The economy has continued to benefit from several tailwinds, including strong demand for labor that pushed the unemployment rate back down to 3.6% in April 2022, near the 50-year low of 3.5% that posted in January and February 2020. Business capital spending remained strong, helped by strong profit margins. In fact, some companies have increased their spending on labor-saving capital goods in response to rising labor costs and the inability to fill vacant positions. Housing also continued to be a source of strength for the economy, benefiting home sellers, lenders and builders and spurring double-digit percentage gains in home prices. In fact, rising house prices have helped offset some of the wealth loss from this year’s sharp decline in stock prices. However, history suggests that rising mortgage rates will eventually cool the real estate and mortgage markets.

see through the glass darkly

The outlook for the economy in 2022 and 2023 has dimmed considerably in the past six months. Although some economic analysts are predicting a recession sometime in the next 12 to 18 months, the Philadelphia Fed’s May survey of professional forecasters forecasts real GDP to rise 2.5% in 2022 and 2.3% in 2023. The unemployment rate is forecast to average 3.6% in each year. In short, it’s hard to have a recession with strong labor demand. That said, high levels of uncertainty often lead households and businesses to delay or cancel spending, which can result in lower growth. Therefore, risks to GDP growth are now tilted to the downside. From an inflation standpoint, cost pressures (labor and non-labor costs) remain intense for most businesses, and many have had little difficulty passing these higher costs on to consumers. Consequently, the longer inflation stays well above the Fed’s 2% target, the more likely it is that the FOMC will need to raise its benchmark rate more than markets expect.
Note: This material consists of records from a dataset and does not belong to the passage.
-- ==== Sys2Proof/Tests/Slice0.lean ====
section
/-!
SUPPORT. The model's own tests. Expected values come from 95_test_vectors.md (each named) or are worked from the rule
named. Words are written out from the formats of R80 and the offset maps of R84 and R86. The last part shows, for each
statement with hypotheses, states and operands that meet them.
-/

namespace Sys2Proof.Tests

open Sys2Proof Sys2Proof.Machine

set_option maxRecDepth 20000

/-! ## Helpers -/

/-- The test configuration of 95_test_vectors.md section 0: delays 1 and 2, capacity 6, revision 0x00010801. -/
def testConfig : Config := ⟨0x00010801#32, 0, 1, 5⟩

/-- Vector T7's configuration: capacity 1. -/
def tinyConfig : Config := ⟨0x00010801#32, 0, 1, 0⟩

/-- The TimerBlock after reset under the test configuration. -/
def idle : TimerBlock := TimerBlock.reset 0x00010801#32

/-- `idle` with timer 0's registers and `ctrl`. -/
def timer0 (cnt rld m0 m1 : Word) (ctrl : BitVec 12) : TimerBlock :=
  { idle with timers := #v[⟨cnt, rld, m0, m1⟩, TimerRegs.reset, TimerRegs.reset], ctrl := ctrl }

/-- `idle` with timer 1's registers and `ctrl`. -/
def timer1 (cnt rld m0 m1 : Word) (ctrl : BitVec 12) : TimerBlock :=
  { idle with timers := #v[TimerRegs.reset, ⟨cnt, rld, m0, m1⟩, TimerRegs.reset], ctrl := ctrl }

/-- A CryptoBlock with `B[0]`, `B[15]` and `last`. -/
def crypto (b0 b15 : Word) (last : WordIndex) : CryptoBlock :=
  { CryptoBlock.reset with block := (CryptoBlock.reset.block.set 0 b0).set 15 b15, last := last }

/-- Lock inputs that lock nothing, reads alone, writes alone, both. -/
def openLocks : Locks := ⟨true, false⟩
def readLocked : Locks := ⟨false, false⟩
def writeLocked : Locks := ⟨true, true⟩
def bothLocked : Locks := ⟨false, true⟩

/-- A state with the two blocks and one issued transaction. -/
def issued (t : TimerBlock) (c : CryptoBlock) (tx : Transaction) : State := ⟨t, c, [tx], none, []⟩

/-- The two blocks and no transaction. -/
def still (t : TimerBlock) (c : CryptoBlock) : State := ⟨t, c, [], none, []⟩

/-- What a reader sees of an outcome. -/
def replyOf : Result → Option Byte
  | .next t => t.reply
  | .fault _ => none
  | .refused _ => none

def timerOf : Result → Option TimerBlock
  | .next t => some t.timer
  | .fault _ => none
  | .refused _ => none

def cryptoOf : Result → Option CryptoBlock
  | .next t => some t.crypto
  | .fault _ => none
  | .refused _ => none

def refusalOf : Result → Option Refusal
  | .next _ => none
  | .fault _ => none
  | .refused r => some r

/-- The outcome of a TIMER word with a data byte. -/
def ta (t : TimerBlock) (w : BitVec 10) (b : Byte) : Result := step (issued t CryptoBlock.reset ⟨.ta w, b, openLocks⟩)

/-- The outcome of a CRYPTO word under lock inputs. -/
def ca (c : CryptoBlock) (w : BitVec 10) (b : Byte) (l : Locks) : Result := step (issued idle c ⟨.ca w, b, l⟩)

/-! ## WellFormed: each check refuses an ill-formed term -/

theorem test_wf_refuses_oor_a_inside : (Instr.trdOorA .normal 0x3F#8).wf = false ∧ (Instr.twrOorA .normal 0x3F#8 0#8).wf = false := by decide
theorem test_wf_refuses_oor_a_above : (Instr.trdOorA .normal 0x80#8).wf = false ∧ (Instr.twrOorA .normal 0x80#8 0#8).wf = false := by decide
theorem test_wf_refuses_oor_b_below : (Instr.trdOorB .normal 0x7F#8).wf = false ∧ (Instr.twrOorB .normal 0x7F#8 0#8).wf = false := by decide
theorem test_wf_refuses_block_a : (Instr.crdBlockA .inspect 4 0).wf = false ∧ (Instr.cwrBlockA .inspect 4 0 0).wf = false := by decide
theorem test_wf_refuses_block_b : (Instr.crdBlockB .inspect 3 0).wf = false ∧ (Instr.cwrBlockB .inspect 12 0 0).wf = false := by decide
theorem test_wf_refuses_block_c : (Instr.crdBlockC .inspect 11 0).wf = false ∧ (Instr.cwrBlockC .inspect 11 0 0).wf = false := by decide
theorem test_wf_refuses_read_none_of_a_register :
    (Instr.crdNone .inspect 0x0C#8).wf = false ∧ (Instr.crdNone .inspect 0x4F#8).wf = false ∧ (Instr.crdNone .inspect 0x60#8).wf = false := by decide
theorem test_wf_refuses_write_none_of_a_register :
    (Instr.cwrNone .inspect 0x00#8 0).wf = false ∧ (Instr.cwrNone .inspect 0x10#8 0).wf = false ∧ (Instr.cwrNone .inspect 0x7F#8 0).wf = false := by decide

/-! ## Decoding: a word of every row, from R80, R84, R86; those of 95_test_vectors.md 2.1 among them -/

/-- A TA word with data 0x5A. -/
def readsTa (w : BitVec 10) (i : Instr) : Bool := decide (decode ⟨.ta w, 0x5A#8, openLocks⟩ = .ok i)
/-- A CA word with data 0x5A and open locks. -/
def readsCa (w : BitVec 10) (i : Instr) : Bool := decide (decode ⟨.ca w, 0x5A#8, openLocks⟩ = .ok i)
/-- An EV word. -/
def readsEv (w : BitVec 4) (i : Instr) : Bool := decide (decode ⟨.ev w, 0#8, openLocks⟩ = .ok i)

theorem test_decode_timer0_reads :
    readsTa 0x000#10 (.trdCnt0 .normal 0) ∧ readsTa 0x206#10 (.trdRld0 .inspect 2) ∧
    readsTa 0x009#10 (.trdM00 .normal 1) ∧ readsTa 0x20F#10 (.trdM10 .inspect 3) := by decide
theorem test_decode_timer1_reads :
    readsTa 0x210#10 (.trdCnt1 .inspect 0) ∧ readsTa 0x015#10 (.trdRld1 .normal 1) ∧
    readsTa 0x01B#10 (.trdM01 .normal 3) ∧ readsTa 0x01E#10 (.trdM11 .normal 2) := by decide
theorem test_decode_timer2_reads :
    readsTa 0x023#10 (.trdCnt2 .normal 3) ∧ readsTa 0x226#10 (.trdRld2 .inspect 2) ∧
    readsTa 0x029#10 (.trdM02 .normal 1) ∧ readsTa 0x02C#10 (.trdM12 .normal 0) := by decide
theorem test_decode_shared_reads :
    readsTa 0x031#10 (.trdCtrl .normal 1) ∧ readsTa 0x034#10 (.trdStatus .normal 0) ∧
    readsTa 0x239#10 (.trdMask .inspect 1) ∧ readsTa 0x03E#10 (.trdRev .normal 2) ∧
    readsTa 0x240#10 (.trdOorA .inspect 0x40) ∧ readsTa 0x0FF#10 (.trdOorB .normal 0xFF) := by decide
theorem test_decode_timer0_writes :
    readsTa 0x100#10 (.twrCnt0 .normal 0 0x5A) ∧ readsTa 0x307#10 (.twrRld0 .inspect 3 0x5A) ∧
    readsTa 0x10A#10 (.twrM00 .normal 2 0x5A) ∧ readsTa 0x10D#10 (.twrM10 .normal 1 0x5A) := by decide
theorem test_decode_timer1_writes :
    readsTa 0x113#10 (.twrCnt1 .normal 3 0x5A) ∧ readsTa 0x114#10 (.twrRld1 .normal 0 0x5A) ∧
    readsTa 0x319#10 (.twrM01 .inspect 1 0x5A) ∧ readsTa 0x11E#10 (.twrM11 .normal 2 0x5A) := by decide
theorem test_decode_timer2_writes :
    readsTa 0x121#10 (.twrCnt2 .normal 1 0x5A) ∧ readsTa 0x126#10 (.twrRld2 .normal 2 0x5A) ∧
    readsTa 0x328#10 (.twrM02 .inspect 0 0x5A) ∧ readsTa 0x12F#10 (.twrM12 .normal 3 0x5A) := by decide
theorem test_decode_shared_writes :
    readsTa 0x330#10 (.twrCtrl .inspect 0 0x5A) ∧ readsTa 0x135#10 (.twrStatus .normal 1 0x5A) ∧
    readsTa 0x138#10 (.twrMask .normal 0 0x5A) ∧ readsTa 0x13D#10 (.twrRev .normal 1 0x5A) ∧
    readsTa 0x17F#10 (.twrOorA .normal 0x7F 0x5A) ∧ readsTa 0x1B4#10 (.twrOorB .normal 0xB4 0x5A) := by decide
theorem test_decode_crypto_reads :
    readsCa 0x00F#10 (.crdLast (.normal openLocks) 3) ∧ readsCa 0x01F#10 (.crdBlockA (.normal openLocks) 3 3) ∧
    readsCa 0x221#10 (.crdBlockB .inspect 4 1) ∧ readsCa 0x03E#10 (.crdBlockB (.normal openLocks) 11 2) ∧
    readsCa 0x040#10 (.crdBlockC (.normal openLocks) 12 0) ∧ readsCa 0x07F#10 (.crdState (.normal openLocks) 7 3) ∧
    readsCa 0x260#10 (.crdState .inspect 0 0) := by decide
theorem test_decode_crypto_reads_of_nothing :
    readsCa 0x000#10 (.crdNone (.normal openLocks) 0x00) ∧ readsCa 0x20B#10 (.crdNone .inspect 0x0B) ∧
    readsCa 0x050#10 (.crdNone (.normal openLocks) 0x50) ∧ readsCa 0x05F#10 (.crdNone (.normal openLocks) 0x5F) ∧
    readsCa 0x080#10 (.crdNone (.normal openLocks) 0x80) := by decide
theorem test_decode_crypto_writes :
    readsCa 0x100#10 (.cwrCtrl (.normal openLocks) 0x5A) ∧ readsCa 0x10C#10 (.cwrLast (.normal openLocks) 0 0x5A) ∧
    readsCa 0x312#10 (.cwrBlockA .inspect 0 2 0x5A) ∧ readsCa 0x120#10 (.cwrBlockB (.normal openLocks) 4 0 0x5A) ∧
    readsCa 0x14F#10 (.cwrBlockC (.normal openLocks) 15 3 0x5A) ∧ readsCa 0x160#10 (.cwrState (.normal openLocks) 0 0 0x5A) ∧
    readsCa 0x101#10 (.cwrNone (.normal openLocks) 0x01 0x5A) ∧ readsCa 0x180#10 (.cwrNone (.normal openLocks) 0x80 0x5A) := by decide
theorem test_decode_events :
    readsEv 0x0#4 (.tcycle false) ∧ readsEv 0x1#4 (.tcycle true) ∧ readsEv 0x4#4 .treset ∧ readsEv 0x8#4 .creset := by decide

/-- "0x2, 0x3, 0x5, 0x6, 0x7, 0x9 to 0xF: refused, no event" (95_test_vectors.md 2.1, R91). -/
theorem test_step_refuses_reserved_events :
    ∀ w ∈ [0x2#4, 0x3#4, 0x5#4, 0x6#4, 0x7#4, 0x9#4, 0xA#4, 0xB#4, 0xC#4, 0xD#4, 0xE#4, 0xF#4],
      refusalOf (step (issued idle CryptoBlock.reset ⟨.ev w, 0#8, openLocks⟩)) = some (.reservedEvent w) := by decide

/-- The instructions of `oneOfEach` are of 52 different rows, and their mnemonics are all different. -/
theorem test_rows_are_52 : opcodeRows.length = 52 ∧ (opcodeRows.map Row.mnemonic).Nodup := by decide

/-! ## The host's two questions -/

theorem test_table_word_reads : decodeTableWord 16 0x03C = some (.trdRev .normal 0) ∧ decodeTableWord 16 0x10C = some (.twrM10 .normal 0 0) ∧
    decodeTableWord 8 0x4 = some .treset ∧ decodeTableWord 8 0x2 = none ∧ decodeTableWord 16 0x400 = none := by decide

/-- The placed word is the very next transaction the step takes, at the reset blocks. -/
theorem test_step_runs_placed_word :
    replyOf (step ((still idle CryptoBlock.reset).withFetchWord 16 0x03C)) = some 0x01#8 ∧
    timerOf (step ((still idle CryptoBlock.reset).withFetchWord 8 0x4)) = some idle := by decide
Devin Werner, a senior research associate at the Bank, provided research assistance.

final notes

  1. Trend real GDP growth is a long-term concept. At a high level, it is the sum of the growth rate of the economy’s labor productivity (output per hour) and the growth rate of the labor force that would be expected to prevail when the economy’s resources are operating at their normal capacity. .
  2. Final sales to private household buyers are the sum of personal consumption expenditures and gross private fixed investment. Look at this Bureau of Economic Analysis Glossary.